TO DO:
Reproduce precisely the lines of the listing below, starting with the line that contains "cores : ∀ k, (t.core k).store" and stopping after the line that contains "def State.TrapsOn (s"; include nothing else.
[Opening GIVEN DATA section]
/-- The least and the greatest sub-op of a major that has them (R57, R59). -/
def subopsOf (m : Nat) : Nat × Nat :=
  if m = 0x1D then (2, 5)
  else (0, ((([(1, [0x06, 0x11, 0x12, 0x23, 0x31, 0x33, 0x35, 0x3A, 0x3C, 0x4C, 0x4D, 0x7B, 0x86, 0x87, 0x8E, 0x92, 0x93, 0x94, 0xB2, 0xC2, 0xC4, 0xD0]),
      (2, [0x01, 0x02, 0x3F, 0x5B, 0x74, 0x76, 0x77, 0x7A, 0xC3, 0xD1, 0xD6]), (3, [0x2C, 0x45, 0x46, 0x47, 0x48, 0x49, 0x78, 0xD8]),
      (4, [0x1B, 0x4A, 0x4B, 0x75, 0x79]), (5, [0x1C, 0x1F, 0xB9]), (6, [0x3D]), (9, [0xC1])] : List (Nat × List Nat)).find?
        fun p => p.2.contains m).map (·.1)).getD 0)

/-- The sub-op field of a word: mod[5:3] of a lane word, mod[11:8] of a uniform one (R36, R40). -/
def subopOf (w : Word) : Nat := if w.getLsbD 31 then (w.extractLsb' 8 4).toNat else (w.extractLsb' 3 3).toNat

/-! ## An agent at an instruction -/

/-- The agent exists: a thread of a resident block, or one of the four bobbins of a core (R183). -/
def State.present (s : State) : Agent → Prop
  | .thread bid tid => (s.thread? bid tid).isSome = true
  | .bobbin _ b => b < 4

/-- The last writes of a register have arrived: it is not pending (R48), and no fixed-latency result of it is incomplete in
the cycle of issue (R42). -/
def State.settled (s : State) (ag : Agent) (r : Reg) : Prop :=
  (s.ctx ag).isPending r = false ∧ ∀ f ∈ (s.ctx ag).inflight, f.reg = r → f.done ≤ s.issue.cycle

/-- Nothing stands in the way of an instruction of the agent with these sources and destinations (R53): the agent may execute
it, its sources have arrived with accepted tags (R77), its destinations are not pending. -/
structure State.Ready (s : State) (who : Who) (srcs : List Src) (dsts : List Reg) (ag : Agent) : Prop where
  present : s.present ag
  allowed : who.allows ag = true
  sources : ∀ x ∈ srcs, s.settled ag x.reg ∧ x.acc.ok (s.readReg ag x.reg).tag = true
  dests : ∀ r ∈ dsts, (s.ctx ag).isPending r = false

/-- The agents of the step are different agents, each ready. -/
def State.AllReady (s : State) (who : Who) (srcs : List Src) (dsts : List Reg) : Prop :=
  s.issue.agents.Nodup ∧ ∀ ag ∈ s.issue.agents, s.Ready who srcs dsts ag

/-- What an agent's sources hold. -/
def State.sources (s : State) (ag : Agent) (srcs : List Src) : List VReg := srcs.map fun x => s.readReg ag x.reg

/-! ## Results -/

/-- What register `r` holds after these writes in order, where it held `x` before: value and tag together (R76). -/
def written (ws : List Write) (r : Reg) (x : VReg) : VReg :=
  ws.foldl (fun x w => if w.reg = r then ⟨w.val, w.tag⟩ else x) x

/-- The agent has executed an instruction that wrote `ws` with latency `lat` (R42, R46) and no other register, and goes on at
`pc` after its stall count. -/
structure Executed (s t : State) (ag : Agent) (n : BitVec 3) (lat : Nat) (ws : List Write) (pc : DWord) : Prop where
  registers : ∀ r, t.readReg ag r = written ws r (s.readReg ag r)
  pc : (t.ctx ag).pc = pc
  eligible : (t.ctx ag).ready = t.issue.now + 1 + n.toNat
  inFlight : ∀ w ∈ ws, ∃ f ∈ (t.ctx ag).inflight, f.reg = w.reg ∧ f.new = ⟨w.val, w.tag⟩ ∧ f.done = t.issue.now + lat
  status : (t.ctx ag).tstate = (s.ctx ag).tstate
  pending : (t.ctx ag).pend = (s.ctx ag).pend

/-! ## What stays -/

/-- A thread without its context, registers and uniform frame: what is left is its trap registers, status and breakpoint skip. -/
def Thread.body (t : Thread) : Thread := { t with ctx := Ctx.zero, v := Vector.replicate 64 ⟨0, .raw⟩, k := 0, frame := none }

def Block.body (b : Block) : Block := { b with threads := b.threads.map Thread.body }

def Bobbin.body (b : Bobbin) : Bobbin := { b with ctx := Ctx.zero }

/-- A core without what issuing an instruction changes: pipe times, the collector's grants, uniform frames and which braids are in
expanded mode, bobbin contexts. -/
def CoreState.body (c : CoreState) : CoreState :=
  { c with
    pipes := c.pipes.map fun (p : Pipe) => { p with busy := 0, braids := p.braids.map fun (b : Braid) => { b with expanded := false } }
    frames := []
    grantCycle := 0
    grantsUsed := 0
    bobbins := c.bobbins.map Bobbin.body }

/-- Two states differ at most in the contexts and registers of agents, in the timing of pipes, and in the model's own counters
of numbers and free values: memory, scratchpads, tiles, outstanding accesses, system, trap and exception registers, blocks,
engines, queues, domains and the platform are the same. -/
structure SameBody (s t : State) : Prop where
  rest : { t with cores := s.cores, blocks := s.blocks, issue := s.issue, nextId := s.nextId, freeIdx := s.freeIdx } = s
  cores : ∀ k, (t.core k).body = (s.core k).body
  blocks : t.blocks.map Block.body = s.blocks.map Block.body
  issue : t.issue = { s.issue with now := t.issue.now }

/-- The agent's context and registers are the same. -/
def SameAgent (s t : State) (ag : Agent) : Prop := t.ctx ag = s.ctx ag ∧ ∀ r, t.readReg ag r = s.readReg ag r

/-- Only registers, program counters and timing of the agents of the step have changed. -/
def OnlyAgents (s t : State) : Prop := SameBody s t ∧ ∀ ag, ag ∉ s.issue.agents → SameAgent s t ag

/-- A core without its bins, their pressure, its braids and what CoreState.body leaves out. -/
def CoreState.store (c : CoreState) : CoreState :=
  { c.body with bins := [], pressure := none, pipes := c.pipes.map fun (p : Pipe) => { p with braids := [], busy := 0, drawn := 0 } }

/-- As SameBody, and the two states may also differ in bins and braids: where threads stand, and nothing they have stored. -/
structure SameStore (s t : State) : Prop where
  rest : { t with cores := s.cores, blocks := s.blocks, issue := s.issue, nextId := s.nextId, freeIdx := s.freeIdx } = s
  cores : ∀ k, (t.core k).store = (s.core k).store
  blocks : t.blocks.map Block.body = s.blocks.map Block.body
  issue : t.issue = { s.issue with now := t.issue.now }

/-- Only registers, program counters, bins, braids and timing have changed, and registers only of the agents of the step. -/
def OnlyControl (s t : State) : Prop := SameStore s t ∧ ∀ ag, ag ∉ s.issue.agents → SameAgent s t ag

/-- The thread is filed (R142): it is in a bin of its core whose key is its block and this PC, and in no braid. -/
def State.Filed (s : State) (bid tid : Nat) (pc : DWord) : Prop :=
  ∃ b, s.block? bid = some b ∧
    (∃ x ∈ (s.core b.core).bins, x.bid = bid ∧ x.pc = pc ∧ tid ∈ x.threads.map (·.1)) ∧
    ∀ p ∈ (s.core b.core).pipes.toList, ∀ br ∈ p.braids, br.bid = bid → tid ∉ br.members.map (·.1)

/-! ## Exceptions -/

/-- The thread takes traps: its block has not stopped (R329), INH is clear and the block's trap vector is enabled (R328, R333). -/
def State.TrapsOn (s : State) (bid tid : Nat) : Prop :=
  ∃ x b, s.thread? bid tid = some x ∧ s.block? bid = some b ∧ b.halted = false ∧ inhOf x.ctx.tstate = false ∧
    b.regs.tvec.getLsbD 0 = true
[Closing GIVEN DATA section]
RESPONSE TO THIS TASK:
  cores : ∀ k, (t.core k).store = (s.core k).store
  blocks : t.blocks.map Block.body = s.blocks.map Block.body
  issue : t.issue = { s.issue with now := t.issue.now }

/-- Only registers, program counters, bins, braids and timing have changed, and registers only of the agents of the step. -/
def OnlyControl (s t : State) : Prop := SameStore s t ∧ ∀ ag, ag ∉ s.issue.agents → SameAgent s t ag

/-- The thread is filed (R142): it is in a bin of its core whose key is its block and this PC, and in no braid. -/
def State.Filed (s : State) (bid tid : Nat) (pc : DWord) : Prop :=
  ∃ b, s.block? bid = some b ∧
    (∃ x ∈ (s.core b.core).bins, x.bid = bid ∧ x.pc = pc ∧ tid ∈ x.threads.map (·.1)) ∧
    ∀ p ∈ (s.core b.core).pipes.toList, ∀ br ∈ p.braids, br.bid = bid → tid ∉ br.members.map (·.1)

/-! ## Exceptions -/

/-- The thread takes traps: its block has not stopped (R329), INH is clear and the block's trap vector is enabled (R328, R333). -/
def State.TrapsOn (s : State) (bid tid : Nat) : Prop :=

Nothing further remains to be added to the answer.